* Recorded data
■ ■ ■ ■

-- ==== Sys2Proof/Laws/Orders.lean ====
section
/-! SUPPORT. The execution of an order, said once: what is served, the two ends of an execution, and the refusal list. A proof about
an order's row cites these and never unfolds `execute`. -/

namespace Sys2Proof.Machine

/-! ## The head of the intake -/

theorem executable_of_serves {s : State} {e : IntakeEntry} {rest : List IntakeEntry} (h : Serves s e rest) :
    executable s = some (e, rest) := by
  obtain ⟨h1, h2, h3⟩ := h
  simp [executable, h1, h2, h3]

theorem serves_of_executable {s : State} {e : IntakeEntry} {rest : List IntakeEntry}
    (h : executable s = some (e, rest)) : Serves s e rest := by
  unfold executable at h
  split at h
  · rename_i hr
    simp only [Bool.and_eq_true, decide_eq_true_eq] at hr
    split at h
    · simp at h
    · rename_i f r hi
      simp only [Option.some.injEq, Prod.mk.injEq] at h
      obtain ⟨rfl, rfl⟩ := h
      exact ⟨hr.1, hr.2, hi⟩
  · simp at h

theorem taken_iff (k : Byte) (e : IntakeEntry) : taken k e = true ↔ TakenAs k e := by simp [taken, TakenAs]

theorem writes_iff (n : Nat) (e : IntakeEntry) : writes n e = true ↔ WritesItem n e := by
  simp only [writes, WritesItem, Bool.and_eq_true, Bool.not_eq_true', Order.short, decide_eq_false_iff_not, not_lt,
    beq_iff_eq, taken_iff]
  tauto

/-! ## The refusal list -/

@[simp] theorem firstReason_nil : firstReason [] = none := rfl

theorem firstReason_holds {b : Bool} (r : Reason) (l : List (Bool × Reason)) (h : b = true) :
    firstReason ((b, r) :: l) = some r := by simp [firstReason, h]

theorem firstReason_skips {b : Bool} (r : Reason) (l : List (Bool × Reason)) (h : b = false) :
    firstReason ((b, r) :: l) = firstReason l := by simp [firstReason, h]

theorem firstReason_none_iff (l : List (Bool × Reason)) : firstReason l = none ↔ ∀ p ∈ l, p.1 = false := by
  induction l with
  | nil => simp
  | cons p l ih =>
    obtain ⟨b, r⟩ := p
    cases b <;> simp [firstReason, ih]

/-! ## The two ends of an execution -/

section
variable {want : IntakeEntry → Bool} {check : IntakeEntry → State → Option Reason}
  {effect : IntakeEntry → State → State} {contents : IntakeEntry → State → List Byte}
  {s : State} {e : IntakeEntry} {rest : List IntakeEntry}

theorem execute_refused (h : Serves s e rest) (hw : want e = true) {r : Reason}
    (hc : check e (s.headTaken rest) = some r) :
    execute want check effect contents s = refusedState s e rest r := by
  simp only [State.headTaken] at hc
  simp [execute, executable_of_serves h, hw, hc, refusedState, State.headTaken]

theorem execute_done (h : Serves s e rest) (hw : want e = true) (hc : check e (s.headTaken rest) = none) :
    execute want check effect contents s =
      placeAnswer e.order none (contents e (s.headTaken rest)) (effect e (s.headTaken rest)) := by
  simp only [State.headTaken] at hc
  simp [execute, executable_of_serves h, hw, hc, State.headTaken]

theorem executeOrder_refused (h : Serves s e rest) (hw : want e = true) {r : Reason}
    (hc : check e (s.headTaken rest) = some r) :
    executeOrder want check effect s = refusedState s e rest r := execute_refused h hw hc

theorem executeOrder_done (h : Serves s e rest) (hw : want e = true) (hc : check e (s.headTaken rest) = none) :
    executeOrder want check effect s = doneState e (effect e (s.headTaken rest)) := execute_done h hw hc

/-- An execution that is not enabled, or whose row is another, changes nothing. -/
theorem execute_other (h : ∀ f r, Serves s f r → want f = false) : execute want check effect contents s = s := by
  unfold execute
  split
  · rfl
  · rename_i f r hx
    simp [h f r (serves_of_executable hx)]

/-- Everything an execution can do: nothing, a refusal, or its effect. -/
theorem execute_cases (s : State) :
    execute want check effect contents s = s ∨
    ∃ e rest, Serves s e rest ∧ want e = true ∧
      ((∃ r, execute want check effect contents s = refusedState s e rest r) ∨
       execute want check effect contents s =
         placeAnswer e.order none (contents e (s.headTaken rest)) (effect e (s.headTaken rest))) := by
  cases hx : executable s with
  | none => exact Or.inl (by simp [execute, hx])
  | some p =>
    obtain ⟨e, rest⟩ := p
    have hs := serves_of_executable hx
    cases hw : want e with
    | false => exact Or.inl (by simp [execute, hx, hw])
    | true =>
      refine Or.inr ⟨e, rest, hs, hw, ?_⟩
      cases hc : check e (s.headTaken rest) with
      | none => exact Or.inr (execute_done hs hw hc)
      | some r => exact Or.inl ⟨r, execute_refused hs hw hc⟩

end

/-! ## What a refusal and an answer leave alone -/

/-- An answer changes the record link's answer queue alone. -/
theorem placeAnswer_link (o : Order) (r : Option Reason) (l : List Byte) (s : State) :
    ∃ a : Answer, a.tag = o.tag ∧ a.kind = o.kind ∧ a.reason = r ∧ a.contents = l ∧ a.part = s.run.address ∧
      placeAnswer o r l s = s.setLink { s.link with answers := s.link.answers ++ [a] } :=
  ⟨answerOf s o r l, rfl, rfl, rfl, rfl, rfl, rfl⟩

/-- A refusal takes the order from the intake and places one answer; nothing else changes. -/
theorem refusedState_link (s : State) (e : IntakeEntry) (rest : List IntakeEntry) (r : Reason) :
    ∃ a : Answer, a.tag = e.order.tag ∧ a.kind = e.order.kind ∧ a.reason = some r ∧ a.contents = [] ∧
      refusedState s e rest r = s.setLink { s.link with intake := rest, answers := s.link.answers ++ [a] } :=
  ⟨_, rfl, rfl, rfl, rfl, rfl⟩

end Sys2Proof.Machine
end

■ ■ ■ ■

* Task prompt
Output each of the records exactly as it stands above.

* Answer space
-- ==== Sys2Proof/Laws/Orders.lean ====
section
/-! SUPPORT. The execution of an order, said once: what is served, the two ends of an execution, and the refusal list. A proof about
an order's row cites these and never unfolds `execute`. -/

namespace Sys2Proof.Machine

/-! ## The head of the intake -/

theorem executable_of_serves {s : State} {e : IntakeEntry} {rest : List IntakeEntry} (h : Serves s e rest) :
    executable s = some (e, rest) := by
  obtain ⟨h1, h2, h3⟩ := h
  simp [executable, h1, h2, h3]

theorem serves_of_executable {s : State} {e : IntakeEntry} {rest : List IntakeEntry}
    (h : executable s = some (e, rest)) : Serves s e rest := by
  unfold executable at h
  split at h
  · rename_i hr
    simp only [Bool.and_eq_true, decide_eq_true_eq] at hr
    split at h
    · simp at h
    · rename_i f r hi
      simp only [Option.some.injEq, Prod.mk.injEq] at h
      obtain ⟨rfl, rfl⟩ := h
      exact ⟨hr.1, hr.2, hi⟩
  · simp at h

theorem taken_iff (k : Byte) (e : IntakeEntry) : taken k e = true ↔ TakenAs k e := by simp [taken, TakenAs]

theorem writes_iff (n : Nat) (e : IntakeEntry) : writes n e = true ↔ WritesItem n e := by
  simp only [writes, WritesItem, Bool.and_eq_true, Bool.not_eq_true', Order.short, decide_eq_false_iff_not, not_lt,
    beq_iff_eq, taken_iff]
  tauto

/-! ## The refusal list -/

@[simp] theorem firstReason_nil : firstReason [] = none := rfl

theorem firstReason_holds {b : Bool} (r : Reason) (l : List (Bool × Reason)) (h : b = true) :
    firstReason ((b, r) :: l) = some r := by simp [firstReason, h]

theorem firstReason_skips {b : Bool} (r : Reason) (l : List (Bool × Reason)) (h : b = false) :
    firstReason ((b, r) :: l) = firstReason l := by simp [firstReason, h]

theorem firstReason_none_iff (l : List (Bool × Reason)) : firstReason l = none ↔ ∀ p ∈ l, p.1 = false := by
  induction l with
  | nil => simp
  | cons p l ih =>
    obtain ⟨b, r⟩ := p
    cases b <;> simp [firstReason, ih]

/-! ## The two ends of an execution -/

section
variable {want : IntakeEntry → Bool} {check : IntakeEntry → State → Option Reason}
  {effect : IntakeEntry → State → State} {contents : IntakeEntry → State → List Byte}
  {s : State} {e : IntakeEntry} {rest : List IntakeEntry}

theorem execute_refused (h : Serves s e rest) (hw : want e = true) {r : Reason}
    (hc : check e (s.headTaken rest) = some r) :
    execute want check effect contents s = refusedState s e rest r := by
  simp only [State.headTaken] at hc
  simp [execute, executable_of_serves h, hw, hc, refusedState, State.headTaken]

theorem execute_done (h : Serves s e rest) (hw : want e = true) (hc : check e (s.headTaken rest) = none) :
    execute want check effect contents s =
      placeAnswer e.order none (contents e (s.headTaken rest)) (effect e (s.headTaken rest)) := by
  simp only [State.headTaken] at hc
  simp [execute, executable_of_serves h, hw, hc, State.headTaken]

theorem executeOrder_refused (h : Serves s e rest) (hw : want e = true) {r : Reason}
    (hc : check e (s.headTaken rest) = some r) :
    executeOrder want check effect s = refusedState s e rest r := execute_refused h hw hc

theorem executeOrder_done (h : Serves s e rest) (hw : want e = true) (hc : check e (s.headTaken rest) = none) :
    executeOrder want check effect s = doneState e (effect e (s.headTaken rest)) := execute_done h hw hc

/-- An execution that is not enabled, or whose row is another, changes nothing. -/
theorem execute_other (h : ∀ f r, Serves s f r → want f = false) : execute want check effect contents s = s := by
  unfold execute
  split
  · rfl
  · rename_i f r hx
    simp [h f r (serves_of_executable hx)]

/-- Everything an execution can do: nothing, a refusal, or its effect. -/
theorem execute_cases (s : State) :
    execute want check effect contents s = s ∨
    ∃ e rest, Serves s e rest ∧ want e = true ∧
      ((∃ r, execute want check effect contents s = refusedState s e rest r) ∨
       execute want check effect contents s =
         placeAnswer e.order none (contents e (s.headTaken rest)) (effect e (s.headTaken rest))) := by
  cases hx : executable s with
  | none => exact Or.inl (by simp [execute, hx])
  | some p =>
    obtain ⟨e, rest⟩ := p
    have hs := serves_of_executable hx
    cases hw : want e with
    | false => exact Or.inl (by simp [execute, hx, hw])
    | true =>
      refine Or.inr ⟨e, rest, hs, hw, ?_⟩
      cases hc : check e (s.headTaken rest) with
      | none => exact Or.inr (execute_done hs hw hc)
      | some r => exact Or.inl ⟨r, execute_refused hs hw hc⟩

end

/-! ## What a refusal and an answer leave alone -/

/-- An answer changes the record link's answer queue alone. -/
theorem placeAnswer_link (o : Order) (r : Option Reason) (l : List Byte) (s : State) :
    ∃ a : Answer, a.tag = o.tag ∧ a.kind = o.kind ∧ a.reason = r ∧ a.contents = l ∧ a.part = s.run.address ∧
      placeAnswer o r l s = s.setLink { s.link with answers := s.link.answers ++ [a] } :=
  ⟨answerOf s o r l, rfl, rfl, rfl, rfl, rfl, rfl⟩

/-- A refusal takes the order from the intake and places one answer; nothing else changes. -/
theorem refusedState_link (s : State) (e : IntakeEntry) (rest : List IntakeEntry) (r : Reason) :
    ∃ a : Answer, a.tag = e.order.tag ∧ a.kind = e.order.kind ∧ a.reason = some r ∧ a.contents = [] ∧
      refusedState s e rest r = s.setLink { s.link with intake := rest, answers := s.link.answers ++ [a] } :=
  ⟨_, rfl, rfl, rfl, rfl, rfl⟩

end Sys2Proof.Machine
end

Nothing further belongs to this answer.